Checking kubectl Installation

Minikube automatically installs kubectl. Verify it’s available:
kubectl version --client

Common kubectl Commands

  • Get resources: kubectl get nodes, kubectl get pods, kubectl get deployments.
  • Describe details: kubectl describe pod pod-name shows detailed status.
  • Create resources: kubectl create -f file.yaml or kubectl apply -f file.yaml.
  • Delete resources: kubectl delete pod pod-name or kubectl delete -f file.yaml.
  • View logs: kubectl logs pod-name.
  • Run a command in a pod: kubectl exec -it pod-name -- /bin/sh.
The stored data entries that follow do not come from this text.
-- ==== Sys2Proof/Laws/Frame.lean ====
section
/-! SUPPORT. Which operations leave the queue, the Varnish fuses and the memories alone. `State.cold` is those fields; each
lemma says that one operation leaves them as they were. The operations that write one of them have no lemma here:
burnPulses and identityKey burn fuses; putFlash and eraseSectors write the flash; putShadowByte, putShadow,
loadShadow, loadBlocks, wetCommit, applyWetHeld, copyBanks, writeEntries, commitBanks, committed and doubleBit write the
shadow or the palette; powerOn, enterBlank, trySlot, trySlots, trial, checkSlotImage, rejectStage, triggerReset, endHandback,
endWarm, handbackDone, wetWrite, pagedWet, serve, hmTake, hmTakeNext, beginRequest, finishActivation, finishSigning,
interruptWork and activatePart go through these. The console's receive, endLine and typed have none either. -/

namespace Sys2Proof.Machine

/-- The fields that few operations write: the queue, the Varnish bank and the memories. -/
structure Cold where
  /-- the queue of waiting commands -/
  pending : List Instr
  /-- Varnish -/
  varnish : Varnish
  /-- image flash -/
  flash : Memory
  /-- configuration shadow -/
  shadow : Memory
  /-- palette memory -/
  palette : List (Nat × Word)

/-- The cold fields of a state. -/
def State.cold (s : State) : Cold := ⟨s.pending, s.varnish, s.flash, s.shadow, s.palette⟩

/-- A state built with the same cold fields. -/
@[simp ↓] theorem cold_mk (s : State) (a_clock : _) (a_pins : _) (a_boot : _) (a_fuses : _) (a_ident : _) (a_rom : _) (a_wetHeld : _) (a_ports : _) (a_rails : _) (a_phases : _) (a_cells : _) (a_links : _) (a_comps : _) (a_timers : _) (a_router : _) (a_input : _) (a_telem : _) (a_app : _) (a_cross : _) (a_rm : _) (a_hm : _) (a_ret : _) (a_safe : _) (a_dump : _) (a_sketch : _) (a_work : _) (a_mail : _) (a_bus : _) (a_pm : _) (a_con : _) (a_tap : _) (a_ecc : _) (a_free : _) :
    State.cold (State.mk a_clock a_pins a_boot s.varnish a_fuses a_ident a_rom s.flash s.shadow a_wetHeld s.palette a_ports a_rails a_phases a_cells a_links a_comps a_timers a_router a_input a_telem a_app a_cross a_rm a_hm a_ret a_safe a_dump a_sketch a_work a_mail a_bus a_pm a_con a_tap a_ecc a_free s.pending) = s.cold := rfl

@[simp ↓] theorem cold_ite (c : Prop) [Decidable c] (a b : State) : (if c then a else b).cold = if c then a.cold else b.cold := by split <;> rfl

/-- A fold whose step leaves the cold fields alone does so too. -/
theorem foldl_cold {α : Type} (l : List α) (f : State → α → State) (s : State) (h : ∀ s a, (f s a).cold = s.cold) :
    (l.foldl f s).cold = s.cold := by
  induction l generalizing s with
  | nil => rfl
  | cons a l ih => simp only [List.foldl]; rw [ih, h]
Example: Running a Simple Pod

Create a pod with an Nginx container:
kubectl run nginx --image=nginx --restart=Never
Check the pod status:
kubectl get pods
Get details:
kubectl describe pod nginx
Delete the pod:
kubectl delete pod nginx

Using YAML Files

Most Kubernetes resources are defined in YAML files. For example, save this as nginx-pod.yaml:
apiVersion: v1
kind: Pod
metadata:
name: nginx
spec:
containers:
- name: nginx
image: nginx
Then apply it:
kubectl apply -f nginx-pod.yaml


Two Minute Drill
  • kubectl get – list resources.
  • kubectl describe – show detailed info.
  • kubectl apply -f file.yaml – create/update resources from YAML.
  • kubectl delete – remove resources.
  • kubectl logs – view container logs.